Participamos também da cerimônia de iniciação onde aqueles que desejaram receberam seus nomes sagrados em sânscrito e seu mantra pessoal. Foi um ritual bem interessante. Participamos também da festa de despedida do TTC e Yoga Vacation, com música ao vivo indiana. Todos dançaram prá valer e nos sentimos na própria Bollywood. Dá para imaginar tudo isso no mesmo ambiente onde meditávamos diariamente? Este é o espírito da Índia: surpreendente e intenso.
O Ashram estava bem cheio: em torno de 400 pessoas. Só o TTC tinha 280 alunos. As sextas feiras eram os dias de folga, onde nenhuma atividade era obrigatória e eles promoviam tours pelas redondezas. Não fomos a nenhum pois o Ashram ficava muito vazio e sossegado, e preferimos curtir a calma e fazer as práticas.
A estrutura é bem grande. Fica num terreno irregular, então os diversos prédios estão em níveis diferentes entremeados de jardins bem cuidados. Tem o templo principal com dois salões, onde acontece o Satsang, palestras e aulas de ioga. Além disso há um refeitório bem grande, uma lojinha de conveniência conhecida por Boutique, uma lanchonete (Health Hut), biblioteca, lavanderia, Clinica de medicina Ayurvédica com médico, farmácia e tratamentos diversos de desintoxicação e massagens, e vários prédios de alojamentos. A maior parte são dormitórios coletivos (homens separados das mulheres, é claro), além de alguns quartos individuais, mas que necessitam de reserva bem antecipada.
Uma vez por mês os médicos atendem a comunidade e o ashram distribui medicamentos e serve refeições para aqueles que esperam a consulta. Em torno de 1000 pessoas para 5 médicos. Neste dia nosso Karma Yoga foi ajudar nesse fantástico trabalho. Uma experiência muito rica.
Nos últimos dias, quando já estávamos bem enturmados, iámos para a Health Hut depois do jantar para jogar cartas com os amigos e era muito divertido. Tínhamos que ser expulsos de lá e encaminhados ao Satsang como crianças levadas.
Foi maravilhoso. Nunca pensei que teria a companhia do galego num ashram e nunca pensei que ficaria tantos dias. Também não sabia que seria possível fazer um curso tão completo de ioga lá. Um dos períodos mais felizes que já vivi.

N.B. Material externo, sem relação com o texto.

-- ==== Sys2Proof/Syntax.lean ====
section
/-! DEFINITION. The fifteen operations of the block (spec/30_encoding.md R78), one constructor per row of
spec/opcode_table.json, with the operands the row lists. A byte-sequence operand is a list of bytes: its length byte is
not stored, since it is the list's length (R77, R84). -/

namespace Sys2Proof

/-- The operations. Which operands are admitted is `Instr.wf` (WellFormed.lean). -/
inductive Instr where
  /-- CSUM b: checksum of a byte sequence (R101). -/
  | csum (b : List Byte)
  /-- FNEW a, c1, c2, d1, d2: build a frame from five bytes (R111). -/
  | fnew (a c1 c2 d1 d2 : Byte)
  /-- FCONV b: raw byte array to frame (R112). -/
  | fconv (b : List Byte)
  /-- DNEW a: create a draft with an address (R115). -/
  | dnew (a : Byte)
  /-- DOR1 m: OR bits into cmd1 (R116). -/
  | dor1 (m : Byte)
  /-- DOR2 m: OR bits into cmd2 (R117). -/
  | dor2 (m : Byte)
  /-- DSET1 v: write data1 (R118). -/
  | dset1 (v : Byte)
  /-- DSET2 v: write data2 (R119). -/
  | dset2 (v : Byte)
  /-- DSTOP: clear the four fields, keep the address (R120). -/
  | dstop
  /-- DRSTF f: reset one field; f is kept as the byte it is (R121, R194). -/
  | drstf (f : Byte)
  /-- DFIN: build the frame from the current draft (R122). -/
  | dfin
  /-- RCLS b: classify a received response and load it (R131). -/
  | rcls (b : List Byte)
  /-- RVAL occ: validate the checksum of the response held (R135). -/
  | rval (occ : Byte)
  /-- RKIND: the kind of the response held (R132). -/
  | rkind
  /-- RBYTES: the significant bytes of the response held (R133). -/
  | rbytes
  deriving DecidableEq, Repr

end Sys2Proof
end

Penso que um dos motivos foi passar tantos dias sem ter que escolher ou decidir nada. Não me sentia assim tão despreocupada desde que virei adulta. Uma delícia essa sensação de não ter que resolver absolutamente nada. Descobri que o excesso de opções na nossa vida moderna acaba nos estressando, porque temos que tomar pequenas decisões o tempo todo, mesmo que seja para decidir coisas boas: vou para a ginástica ou vou ficar lendo? Vou para um restaurante ou uma pizzaria? Passamos o dia decidindo, desde a hora que abrimos os olhos. Lá não tinha escolha, tampouco eu fazia questionamentos: existia a rotina a ser cumprida e pronto. Adorei essa sensação. Ao contrário do que se possa imaginar, nunca me senti tão livre.
Melhor que isso só ver o galego gostar também. E só o que nos incomodava era a não podermos manifestar nossos sentimentos de carinho um pelo outro, já que nem um beijo ou um abraço eram permitidos. Ao contrário do que pensávamos, a cada dia essa questão nos incomodava mais.
O duro foi sair de lá. Mas já estava na hora de voltar à vida real. Bem, outras experiências nos esperam. Mochilas nas costas e pé na estrada.